Glass however offered a very different perspective saying the IDO oversteps on a lot of things that have nothing to do with health and safety but rather aesthetics. “When they go far beyond that (health and safety) then they are into the rights of private property and private citizens,” said Glass. “The Government shouldn’t be in the business of telling you what design your house should be or how many roof plains it should be or how your garage should be set back. That’s for builders and for buyers to decide.”
Glass also offered the perspective that other than the injunctions, the judge had sided with his clients in terms of their arguments regarding the ordinance and the authority of Bryan County to implement it as is.
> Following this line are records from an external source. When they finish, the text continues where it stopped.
theorem applyAlu_or (s : State) (v : Byte) : s.applyAlu .or v =
    { s with a := s.a ||| v, f := FlagSet.toByte ⟨s.a ||| v == 0#8, false, false, false⟩ } :=
  applyAlu_eq_of_ne_cp s (by decide) v

theorem applyAlu_xor (s : State) (v : Byte) : s.applyAlu .xor v =
    { s with a := s.a ^^^ v, f := FlagSet.toByte ⟨s.a ^^^ v == 0#8, false, false, false⟩ } :=
  applyAlu_eq_of_ne_cp s (by decide) v

/-- An ALU instruction works on the state its operand's read leaves. -/
theorem exec_alu_next (s : State) (op : AluOp) (o : Operand8) :
    ∃ n, exec (.ofAlu op o) s = .next (((s.read8 o).2.applyAlu op (s.read8 o).1).advance n) :=
  ⟨_, exec_alu s op o⟩

theorem exec_aluImm_next (s : State) (op : AluOp) (v : Byte) :
    ∃ n, exec (.ofAluImm op v) s = .next ((s.applyAlu op v).advance n) :=
  ⟨_, exec_aluImm s op v⟩

/-! ### What INC does to its operand and F -/

/-- INC reads, writes and then sets Z, N and H; C and the low bits of F come from the state before (R93). -/
theorem incOperand_eq (s : State) (o : Operand8) :
    s.incOperand o = { (s.read8 o).2.write8 o (BitVec.ofNat 8 ((s.read8 o).1.toNat + 1)) with
      f := withFlags s.f (decide ((s.read8 o).1.toNat = 255)) false (decide ((s.read8 o).1.toNat % 16 = 15))
        (s.flag .carry) } := by
  simp only [State.incOperand, inc8_eq, writeZNH_eq, write8_flag, read8_flag, write8_f, read8_f, withFlags]

/-! ### The carry and half-carry tests of R90 and R93 -/

/-- The comparison of `a` with `0xFF - b`, strict without a carry-in, is the carry out of the exact sum. -/
theorem add_carry_test (a b : Byte) (cin : Bool) :
    a.toNat + b.toNat + cin.toNat > 255 ↔ if cin then a ≥ 0xFF#8 - b else a > 0xFF#8 - b := by
  have hc : (if cin then decide (0xFF#8 - b ≤ a) else decide (0xFF#8 - b < a)) =
      decide (a.toNat + b.toNat + cin.toNat > 255) :=
    congrArg (fun result => result.2.c) (add8_eq a b cin)
  cases cin <;> simpa using hc.symm

theorem add_half_carry_test (a b : Byte) (cin : Bool) :
    a.toNat % 16 + b.toNat % 16 + cin.toNat > 15 ↔
      (a ^^^ b ^^^ BitVec.ofNat 8 (a.toNat + b.toNat + cin.toNat)).getLsbD 4 = true := by
  rw [half_carry_add, decide_eq_true_iff]

theorem inc_half_carry_test (v : Byte) :
    v.toNat % 16 = 15 ↔ (v ^^^ 1#8 ^^^ (v + 1#8)).getLsbD 4 = true := by
  have hh : (v ^^^ 1#8 ^^^ (v + 1#8)).getLsbD 4 = decide (v.toNat % 16 = 15) :=
    congrArg (fun result => result.2.h) (inc8_eq v)
  rw [hh, decide_eq_true_iff]

/-! ### The statements -/

/-- Settles O12: ADD and ADC are `add8` without and with the carry, and `add8` is the exact sum with its overflows. -/
theorem addAndAdcResult : Obligations.AddAndAdcResult := by
  refine ⟨fun s o => ?_, fun s v => ?_, fun s o => ?_, fun s v => ?_, fun a b cin => ?_⟩
  · simpa only [applyAlu_add] using exec_alu_next s .add o
  · simpa only [applyAlu_add] using exec_aluImm_next s .add v
  · simpa only [applyAlu_adc, read8_flag] using exec_alu_next s .adc o
  · simpa only [applyAlu_adc] using exec_aluImm_next s .adc v
  · exact ⟨add_carry_test a b cin, add_half_carry_test a b cin⟩

/-- Settles O15: the operand's read leaves A alone, and the three operations then write A and the whole of F. -/
theorem logicResult : Obligations.LogicResult := by
  refine ⟨fun s o => ⟨?_, ?_, ?_⟩, fun s v => ⟨?_, ?_, ?_⟩⟩
  · simpa only [applyAlu_and, read8_a] using exec_alu_next s .and o
  · simpa only [applyAlu_or, read8_a] using exec_alu_next s .or o
  · simpa only [applyAlu_xor, read8_a] using exec_alu_next s .xor o
  · simpa only [applyAlu_and] using exec_aluImm_next s .and v
  · simpa only [applyAlu_or] using exec_aluImm_next s .or v
  · simpa only [applyAlu_xor] using exec_aluImm_next s .xor v

/-- Settles O16: by what INC does to its operand and F, and `inc8`'s half-carry. -/
theorem inc8Result : Obligations.Inc8Result :=
  ⟨fun s o => ⟨_, incOperand_eq s o ▸ exec_inc s o⟩, inc_half_carry_test⟩

end Sys2Proof.Machine
end

section
/-! PROOFS. The CB-page rotates, shifts and SWAP as arithmetic on the operand's value: a rotate or a shift by one moves
the byte and takes one bit in at the vacated end (42_rotate_shift.md). -/

namespace Sys2Proof.Machine

open Sys2Proof.Claims

/-! ### The bit shifted out -/

theorem getLsbD_zero (v : Byte) : v.getLsbD 0 = decide (v.toNat % 2 = 1) := Nat.testBit_zero v.toNat

theorem getLsbD_seven (v : Byte) : v.getLsbD 7 = decide (v.toNat ≥ 128) := BitVec.msb_eq_decide v

theorem toNat_decide_odd (n : Nat) : (decide (n % 2 = 1)).toNat = n % 2 := by
  obtain h | h := Nat.mod_two_eq_zero_or_one n <;> simp [h]

theorem toNat_decide_high (v : Byte) : (decide (v.toNat ≥ 128)).toNat = v.toNat / 128 := by
  have hv := v.isLt
  by_cases h : v.toNat ≥ 128
  · simp only [h, decide_true, Bool.toNat_true]
    omega
  · simp only [h, decide_false, Bool.toNat_false]
    omega

/-! ### The byte moved by one place, with the bit taken in -/

theorem shiftLeft_or_low (v : Byte) (b : Bool) :
    v <<< 1 ||| (BitVec.ofBool b).setWidth 8 = BitVec.ofNat 8 ((2 * v.toNat + b.toNat) % 256) := by
  have hdisjoint : v <<< 1 &&& (BitVec.ofBool b).setWidth 8 = 0#8 := by
    cases b with
    | false => exact BitVec.and_zero
    | true => exact (BitVec.and_twoPow (v <<< 1) 0).trans (by simp)
  rw [← BitVec.add_eq_or_of_and_eq_zero _ _ hdisjoint]
  apply BitVec.eq_of_toNat_eq
  cases b <;> simp [BitVec.toNat_add, Nat.shiftLeft_eq, Nat.mul_comm]

theorem shiftRight_or_high (v : Byte) (b : Bool) :
    v >>> 1 ||| (BitVec.ofBool b).setWidth 8 <<< 7 = BitVec.ofNat 8 (v.toNat / 2 + 128 * b.toNat) := by
  have hdisjoint : v >>> 1 &&& (BitVec.ofBool b).setWidth 8 <<< 7 = 0#8 := by
    cases b with
    | false => exact BitVec.and_zero
    | true => exact (BitVec.and_twoPow (v >>> 1) 7).trans (by simp)
  rw [← BitVec.add_eq_or_of_and_eq_zero _ _ hdisjoint]
  apply BitVec.eq_of_toNat_eq
  cases b <;> simp [BitVec.toNat_add, Nat.shiftRight_eq_div_pow]
  omega

theorem shiftLeft_one_eq (v : Byte) : v <<< 1 = BitVec.ofNat 8 (2 * v.toNat % 256) := by
  simpa using shiftLeft_or_low v false

theorem shiftRight_one_eq (v : Byte) : v >>> 1 = BitVec.ofNat 8 (v.toNat / 2) := by
  simpa using shiftRight_or_high v false

/-- Bit 7 alone is what SRA takes in, so that the sign is kept (R136). -/
theorem and_sign_bit (v : Byte) : v &&& 0x80#8 = (BitVec.ofBool (v.getLsbD 7)).setWidth 8 <<< 7 := by
  refine (BitVec.and_twoPow v 7).trans ?_
  cases v.getLsbD 7 <;> rfl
He indicated the disagreement may not be over.
“I think right now we’re probably going to appeal,” said Glass. “We’re probably going to keep the pedal to the metal on all of these issues.”
Glass said, “we’re not interested in fighting any more than we have to but I think Bryan County and its citizens would agree these are beautiful houses families that are regular people in Bryan County can afford.”
Infinger disputed some of Glass’s assertions, particularly the issue of home prices increasing up to $20,000. “I did the match on the $3,000 fee on a 30-year mortgage. It’s about $14 a month,” he said
Infinger says the $20,000 figure (in terms of the fee and ordinance changes) was not proven by the Association in court. “The judge said their argument was invalid, they did not prove their argument to be valid at all,” said Infinger.
Infinger said Bryan County gave builders four months from the time the changes were passed to get ready for the higher costs and the changes in designs, etc.
He says the ruling gives him confidence the County is within its rights and that the fees will continue to be collected. “We’re going forward doing that, ” said Infinger. “Now if they want to argue and fight and take us to court, so be it.”